-- DATA SUPPLIED --
##########

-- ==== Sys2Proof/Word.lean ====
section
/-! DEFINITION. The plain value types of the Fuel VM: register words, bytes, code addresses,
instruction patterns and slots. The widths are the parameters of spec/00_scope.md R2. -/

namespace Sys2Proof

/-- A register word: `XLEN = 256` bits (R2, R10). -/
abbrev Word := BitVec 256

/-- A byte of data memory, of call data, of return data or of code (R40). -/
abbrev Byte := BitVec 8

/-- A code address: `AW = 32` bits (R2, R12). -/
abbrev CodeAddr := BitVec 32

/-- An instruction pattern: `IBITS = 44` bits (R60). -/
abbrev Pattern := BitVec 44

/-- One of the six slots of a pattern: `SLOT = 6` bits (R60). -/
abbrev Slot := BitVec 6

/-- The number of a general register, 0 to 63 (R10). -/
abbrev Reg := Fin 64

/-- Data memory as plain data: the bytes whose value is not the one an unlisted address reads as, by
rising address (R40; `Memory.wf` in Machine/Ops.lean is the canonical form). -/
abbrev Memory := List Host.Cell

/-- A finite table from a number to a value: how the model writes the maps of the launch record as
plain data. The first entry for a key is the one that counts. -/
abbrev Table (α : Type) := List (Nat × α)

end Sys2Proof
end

##########

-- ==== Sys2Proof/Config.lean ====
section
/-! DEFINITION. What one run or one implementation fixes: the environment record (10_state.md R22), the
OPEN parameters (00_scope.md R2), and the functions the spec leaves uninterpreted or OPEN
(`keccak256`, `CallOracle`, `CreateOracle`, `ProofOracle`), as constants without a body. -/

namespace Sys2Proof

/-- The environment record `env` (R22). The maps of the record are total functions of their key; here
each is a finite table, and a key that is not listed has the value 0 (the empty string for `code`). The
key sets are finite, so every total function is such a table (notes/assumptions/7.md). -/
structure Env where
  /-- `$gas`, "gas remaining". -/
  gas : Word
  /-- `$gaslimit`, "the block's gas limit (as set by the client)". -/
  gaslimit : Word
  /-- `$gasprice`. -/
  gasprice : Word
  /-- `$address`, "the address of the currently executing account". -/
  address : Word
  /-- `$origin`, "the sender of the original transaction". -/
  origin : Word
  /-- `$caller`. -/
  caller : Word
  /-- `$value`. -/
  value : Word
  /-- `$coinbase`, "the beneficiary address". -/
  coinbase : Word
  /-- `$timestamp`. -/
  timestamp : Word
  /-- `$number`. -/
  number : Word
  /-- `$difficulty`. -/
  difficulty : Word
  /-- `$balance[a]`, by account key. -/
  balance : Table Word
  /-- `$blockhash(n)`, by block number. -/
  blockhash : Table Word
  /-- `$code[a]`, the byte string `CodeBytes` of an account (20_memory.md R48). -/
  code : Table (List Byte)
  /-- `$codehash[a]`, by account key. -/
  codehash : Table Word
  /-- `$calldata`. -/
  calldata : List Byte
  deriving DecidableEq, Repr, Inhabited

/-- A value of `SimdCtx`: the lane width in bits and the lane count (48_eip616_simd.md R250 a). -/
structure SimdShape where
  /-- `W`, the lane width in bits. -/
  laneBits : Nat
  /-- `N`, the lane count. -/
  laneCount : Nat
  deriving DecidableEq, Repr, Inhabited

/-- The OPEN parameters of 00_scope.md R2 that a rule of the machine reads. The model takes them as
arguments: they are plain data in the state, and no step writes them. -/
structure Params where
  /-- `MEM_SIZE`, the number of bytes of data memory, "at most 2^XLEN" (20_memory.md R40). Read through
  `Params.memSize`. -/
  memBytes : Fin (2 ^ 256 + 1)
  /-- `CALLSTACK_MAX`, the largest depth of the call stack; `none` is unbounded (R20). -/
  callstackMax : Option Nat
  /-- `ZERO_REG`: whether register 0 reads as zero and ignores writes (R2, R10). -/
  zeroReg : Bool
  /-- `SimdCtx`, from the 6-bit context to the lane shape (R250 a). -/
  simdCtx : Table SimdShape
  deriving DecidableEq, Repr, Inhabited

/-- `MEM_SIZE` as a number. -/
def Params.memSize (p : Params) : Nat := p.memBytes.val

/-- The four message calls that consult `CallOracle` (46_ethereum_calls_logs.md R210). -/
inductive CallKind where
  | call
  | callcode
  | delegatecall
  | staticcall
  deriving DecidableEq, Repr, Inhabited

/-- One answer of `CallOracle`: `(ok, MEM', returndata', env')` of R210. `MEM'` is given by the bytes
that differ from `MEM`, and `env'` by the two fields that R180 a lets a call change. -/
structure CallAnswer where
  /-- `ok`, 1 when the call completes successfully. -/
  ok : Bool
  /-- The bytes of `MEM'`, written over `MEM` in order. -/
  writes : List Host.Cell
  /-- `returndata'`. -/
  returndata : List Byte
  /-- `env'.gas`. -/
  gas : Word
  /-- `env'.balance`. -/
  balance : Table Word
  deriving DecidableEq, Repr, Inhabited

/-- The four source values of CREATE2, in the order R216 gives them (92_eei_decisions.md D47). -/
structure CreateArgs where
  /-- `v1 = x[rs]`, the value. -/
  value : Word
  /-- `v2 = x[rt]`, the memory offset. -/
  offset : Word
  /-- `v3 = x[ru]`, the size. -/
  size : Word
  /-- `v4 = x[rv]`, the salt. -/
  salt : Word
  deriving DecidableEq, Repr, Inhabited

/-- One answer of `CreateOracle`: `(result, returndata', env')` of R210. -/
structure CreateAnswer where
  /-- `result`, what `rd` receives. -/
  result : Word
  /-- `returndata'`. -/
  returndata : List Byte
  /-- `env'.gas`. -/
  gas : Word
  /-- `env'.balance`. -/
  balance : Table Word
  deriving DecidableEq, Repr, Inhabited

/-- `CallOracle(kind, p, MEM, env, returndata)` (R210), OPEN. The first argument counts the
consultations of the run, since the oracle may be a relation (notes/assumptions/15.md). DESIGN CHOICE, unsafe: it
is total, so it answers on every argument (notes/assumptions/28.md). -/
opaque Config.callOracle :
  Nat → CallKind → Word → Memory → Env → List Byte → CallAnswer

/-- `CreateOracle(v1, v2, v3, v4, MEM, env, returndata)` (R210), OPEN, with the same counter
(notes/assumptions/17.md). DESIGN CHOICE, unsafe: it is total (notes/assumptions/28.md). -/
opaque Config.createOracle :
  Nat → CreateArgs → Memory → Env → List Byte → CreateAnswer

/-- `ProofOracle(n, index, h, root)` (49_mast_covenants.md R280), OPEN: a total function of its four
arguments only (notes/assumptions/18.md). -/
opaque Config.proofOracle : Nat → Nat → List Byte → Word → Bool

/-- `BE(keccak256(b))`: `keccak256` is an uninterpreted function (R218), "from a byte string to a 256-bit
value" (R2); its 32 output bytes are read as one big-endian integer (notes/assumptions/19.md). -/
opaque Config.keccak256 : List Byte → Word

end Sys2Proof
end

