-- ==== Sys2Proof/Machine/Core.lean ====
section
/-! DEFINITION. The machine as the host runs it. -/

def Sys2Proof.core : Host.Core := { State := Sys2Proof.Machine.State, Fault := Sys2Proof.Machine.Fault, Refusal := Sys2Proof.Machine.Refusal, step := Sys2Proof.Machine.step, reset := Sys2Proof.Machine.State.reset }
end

##########

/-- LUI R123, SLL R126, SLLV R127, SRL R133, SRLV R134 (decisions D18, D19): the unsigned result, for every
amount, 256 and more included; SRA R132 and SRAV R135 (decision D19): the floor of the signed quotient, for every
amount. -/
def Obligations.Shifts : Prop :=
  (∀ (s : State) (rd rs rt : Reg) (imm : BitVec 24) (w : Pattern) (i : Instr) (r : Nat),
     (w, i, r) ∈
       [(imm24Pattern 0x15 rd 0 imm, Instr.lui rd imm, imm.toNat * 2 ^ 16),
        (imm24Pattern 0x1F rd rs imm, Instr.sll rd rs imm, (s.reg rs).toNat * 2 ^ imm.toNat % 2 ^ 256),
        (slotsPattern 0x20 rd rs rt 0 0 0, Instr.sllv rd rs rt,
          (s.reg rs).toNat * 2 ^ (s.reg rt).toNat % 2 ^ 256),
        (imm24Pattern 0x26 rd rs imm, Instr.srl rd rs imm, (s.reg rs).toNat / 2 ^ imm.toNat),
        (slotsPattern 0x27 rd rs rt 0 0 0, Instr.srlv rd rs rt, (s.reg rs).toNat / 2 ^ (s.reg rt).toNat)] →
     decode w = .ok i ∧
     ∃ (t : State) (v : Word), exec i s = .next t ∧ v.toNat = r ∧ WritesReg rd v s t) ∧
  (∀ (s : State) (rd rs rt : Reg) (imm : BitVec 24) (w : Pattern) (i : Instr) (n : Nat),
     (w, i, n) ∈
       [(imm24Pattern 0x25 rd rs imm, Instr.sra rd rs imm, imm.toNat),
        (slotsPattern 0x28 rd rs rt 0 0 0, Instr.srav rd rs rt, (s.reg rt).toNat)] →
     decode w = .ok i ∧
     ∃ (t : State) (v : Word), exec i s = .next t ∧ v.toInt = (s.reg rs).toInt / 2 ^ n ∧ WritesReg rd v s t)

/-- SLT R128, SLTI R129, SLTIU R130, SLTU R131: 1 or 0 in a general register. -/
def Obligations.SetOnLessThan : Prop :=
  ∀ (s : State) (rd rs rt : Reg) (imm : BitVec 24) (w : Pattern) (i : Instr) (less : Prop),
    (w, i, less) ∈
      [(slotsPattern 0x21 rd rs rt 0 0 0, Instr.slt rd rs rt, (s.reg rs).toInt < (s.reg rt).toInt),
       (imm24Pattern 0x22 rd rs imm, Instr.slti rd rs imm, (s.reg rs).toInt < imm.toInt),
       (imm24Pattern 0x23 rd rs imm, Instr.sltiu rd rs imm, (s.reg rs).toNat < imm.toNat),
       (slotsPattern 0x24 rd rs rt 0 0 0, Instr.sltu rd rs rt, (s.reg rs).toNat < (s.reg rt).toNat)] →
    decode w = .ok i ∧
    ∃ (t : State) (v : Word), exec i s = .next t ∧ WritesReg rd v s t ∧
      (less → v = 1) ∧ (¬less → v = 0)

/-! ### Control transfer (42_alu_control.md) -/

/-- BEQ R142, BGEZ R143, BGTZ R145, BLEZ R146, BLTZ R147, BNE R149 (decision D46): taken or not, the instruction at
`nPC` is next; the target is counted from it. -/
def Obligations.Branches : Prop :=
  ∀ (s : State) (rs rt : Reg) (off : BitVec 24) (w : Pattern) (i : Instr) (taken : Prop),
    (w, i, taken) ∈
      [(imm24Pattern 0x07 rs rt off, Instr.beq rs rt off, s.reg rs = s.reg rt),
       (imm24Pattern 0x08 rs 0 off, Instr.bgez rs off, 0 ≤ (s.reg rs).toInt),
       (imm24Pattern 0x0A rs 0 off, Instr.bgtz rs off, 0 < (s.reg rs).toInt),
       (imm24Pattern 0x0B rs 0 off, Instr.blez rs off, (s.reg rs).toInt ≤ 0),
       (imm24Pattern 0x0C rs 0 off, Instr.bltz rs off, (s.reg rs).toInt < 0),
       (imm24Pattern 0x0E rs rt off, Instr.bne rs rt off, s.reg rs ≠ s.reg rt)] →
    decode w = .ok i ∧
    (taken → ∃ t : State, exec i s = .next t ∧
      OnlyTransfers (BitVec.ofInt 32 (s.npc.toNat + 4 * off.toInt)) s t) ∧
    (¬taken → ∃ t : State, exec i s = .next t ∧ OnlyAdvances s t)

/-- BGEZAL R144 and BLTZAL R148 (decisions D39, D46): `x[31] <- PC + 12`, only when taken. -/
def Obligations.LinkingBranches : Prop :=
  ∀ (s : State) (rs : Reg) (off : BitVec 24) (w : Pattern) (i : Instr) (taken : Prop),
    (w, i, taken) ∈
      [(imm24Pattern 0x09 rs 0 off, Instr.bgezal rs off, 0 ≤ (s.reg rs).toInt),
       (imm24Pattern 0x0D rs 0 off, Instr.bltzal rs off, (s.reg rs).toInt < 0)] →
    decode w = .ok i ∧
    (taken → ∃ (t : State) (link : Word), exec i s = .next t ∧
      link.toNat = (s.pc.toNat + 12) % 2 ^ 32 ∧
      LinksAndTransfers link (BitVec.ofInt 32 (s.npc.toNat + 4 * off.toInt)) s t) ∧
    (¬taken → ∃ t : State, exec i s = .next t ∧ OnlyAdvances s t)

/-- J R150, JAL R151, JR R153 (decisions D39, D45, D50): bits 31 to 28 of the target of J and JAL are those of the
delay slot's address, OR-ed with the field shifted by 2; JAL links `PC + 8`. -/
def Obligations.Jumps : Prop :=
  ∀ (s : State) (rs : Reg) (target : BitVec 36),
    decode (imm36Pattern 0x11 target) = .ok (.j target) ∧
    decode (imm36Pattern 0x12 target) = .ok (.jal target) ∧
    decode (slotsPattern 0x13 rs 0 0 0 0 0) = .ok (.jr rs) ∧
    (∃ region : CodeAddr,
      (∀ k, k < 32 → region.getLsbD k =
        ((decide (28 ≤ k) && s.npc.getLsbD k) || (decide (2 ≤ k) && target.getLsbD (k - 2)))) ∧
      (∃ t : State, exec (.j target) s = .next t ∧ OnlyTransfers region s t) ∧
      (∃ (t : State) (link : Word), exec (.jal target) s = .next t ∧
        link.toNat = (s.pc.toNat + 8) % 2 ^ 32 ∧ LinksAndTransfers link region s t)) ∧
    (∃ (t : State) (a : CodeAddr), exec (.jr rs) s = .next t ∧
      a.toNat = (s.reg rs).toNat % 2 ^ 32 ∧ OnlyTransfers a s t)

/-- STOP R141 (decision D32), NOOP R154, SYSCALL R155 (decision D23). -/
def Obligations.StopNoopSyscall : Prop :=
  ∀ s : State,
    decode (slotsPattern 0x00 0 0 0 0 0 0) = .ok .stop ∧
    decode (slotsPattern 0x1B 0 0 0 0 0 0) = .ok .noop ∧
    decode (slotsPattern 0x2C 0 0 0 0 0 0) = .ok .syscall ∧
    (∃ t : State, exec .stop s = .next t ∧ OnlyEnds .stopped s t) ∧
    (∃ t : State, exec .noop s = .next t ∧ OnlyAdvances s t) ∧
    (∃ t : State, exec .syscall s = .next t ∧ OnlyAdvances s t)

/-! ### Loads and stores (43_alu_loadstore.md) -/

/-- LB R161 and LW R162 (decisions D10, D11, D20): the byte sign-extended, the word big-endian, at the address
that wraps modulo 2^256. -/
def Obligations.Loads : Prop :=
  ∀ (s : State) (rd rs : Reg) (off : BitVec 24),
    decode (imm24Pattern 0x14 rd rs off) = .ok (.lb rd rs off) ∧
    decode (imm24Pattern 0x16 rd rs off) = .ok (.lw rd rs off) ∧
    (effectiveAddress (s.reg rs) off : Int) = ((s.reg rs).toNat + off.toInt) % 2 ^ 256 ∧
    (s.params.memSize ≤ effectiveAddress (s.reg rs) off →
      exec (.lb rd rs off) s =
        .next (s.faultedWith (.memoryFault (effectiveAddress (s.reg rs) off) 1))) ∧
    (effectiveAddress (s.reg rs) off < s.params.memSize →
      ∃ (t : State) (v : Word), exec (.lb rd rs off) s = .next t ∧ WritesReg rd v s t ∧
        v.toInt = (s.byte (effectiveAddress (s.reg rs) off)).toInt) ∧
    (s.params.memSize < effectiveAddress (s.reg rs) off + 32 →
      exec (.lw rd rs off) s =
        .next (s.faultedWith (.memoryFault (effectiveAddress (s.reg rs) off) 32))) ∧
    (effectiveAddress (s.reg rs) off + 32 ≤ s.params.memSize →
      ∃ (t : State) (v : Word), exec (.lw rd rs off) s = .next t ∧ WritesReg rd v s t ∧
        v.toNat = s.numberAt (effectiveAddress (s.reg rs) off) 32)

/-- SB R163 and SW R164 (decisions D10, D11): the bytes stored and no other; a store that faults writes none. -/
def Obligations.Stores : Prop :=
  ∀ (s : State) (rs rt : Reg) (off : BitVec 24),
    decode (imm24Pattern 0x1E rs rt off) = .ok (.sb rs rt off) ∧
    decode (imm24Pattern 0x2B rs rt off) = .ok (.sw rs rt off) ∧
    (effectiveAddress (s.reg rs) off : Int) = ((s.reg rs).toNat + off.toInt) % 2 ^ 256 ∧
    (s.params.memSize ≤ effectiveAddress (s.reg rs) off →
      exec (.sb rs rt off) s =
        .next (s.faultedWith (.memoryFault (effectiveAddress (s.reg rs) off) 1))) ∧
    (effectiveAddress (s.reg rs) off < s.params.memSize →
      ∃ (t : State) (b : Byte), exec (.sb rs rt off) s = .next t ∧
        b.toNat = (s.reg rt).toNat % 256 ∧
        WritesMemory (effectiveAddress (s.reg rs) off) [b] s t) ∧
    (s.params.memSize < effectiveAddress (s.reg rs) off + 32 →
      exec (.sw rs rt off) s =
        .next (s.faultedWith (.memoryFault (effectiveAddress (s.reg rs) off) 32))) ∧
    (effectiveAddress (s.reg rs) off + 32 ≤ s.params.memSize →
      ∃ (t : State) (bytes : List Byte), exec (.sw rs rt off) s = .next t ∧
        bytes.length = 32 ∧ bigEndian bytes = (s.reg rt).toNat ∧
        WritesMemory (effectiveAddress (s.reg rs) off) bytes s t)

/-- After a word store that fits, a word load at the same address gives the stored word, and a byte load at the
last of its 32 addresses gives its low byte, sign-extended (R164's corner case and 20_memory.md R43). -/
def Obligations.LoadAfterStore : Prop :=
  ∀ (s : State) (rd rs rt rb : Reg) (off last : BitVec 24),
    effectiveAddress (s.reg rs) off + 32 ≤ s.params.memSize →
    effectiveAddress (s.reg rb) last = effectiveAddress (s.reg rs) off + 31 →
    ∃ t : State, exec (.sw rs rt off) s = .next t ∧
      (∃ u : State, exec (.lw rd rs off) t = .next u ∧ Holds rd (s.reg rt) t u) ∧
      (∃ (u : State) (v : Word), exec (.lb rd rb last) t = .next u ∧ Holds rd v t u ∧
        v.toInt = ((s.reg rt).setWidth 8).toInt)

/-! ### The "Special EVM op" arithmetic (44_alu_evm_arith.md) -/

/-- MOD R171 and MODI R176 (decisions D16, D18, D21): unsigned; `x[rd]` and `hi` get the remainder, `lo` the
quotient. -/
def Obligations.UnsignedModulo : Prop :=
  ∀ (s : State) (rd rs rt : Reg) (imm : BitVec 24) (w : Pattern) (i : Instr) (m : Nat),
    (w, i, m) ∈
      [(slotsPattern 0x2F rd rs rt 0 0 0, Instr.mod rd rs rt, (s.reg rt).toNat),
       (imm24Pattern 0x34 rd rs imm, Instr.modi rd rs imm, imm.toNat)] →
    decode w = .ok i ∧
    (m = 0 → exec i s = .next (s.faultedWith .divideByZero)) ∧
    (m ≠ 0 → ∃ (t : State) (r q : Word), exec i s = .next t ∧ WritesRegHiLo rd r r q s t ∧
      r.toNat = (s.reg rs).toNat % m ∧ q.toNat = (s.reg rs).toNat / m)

##########

-- TO DO --
I would like you to report every line in the listing above that contains "Bool".

-- RESPONSE --
  zeroReg : Bool
  ok : Bool
opaque Config.proofOracle : Nat → Nat → List Byte → Word → Bool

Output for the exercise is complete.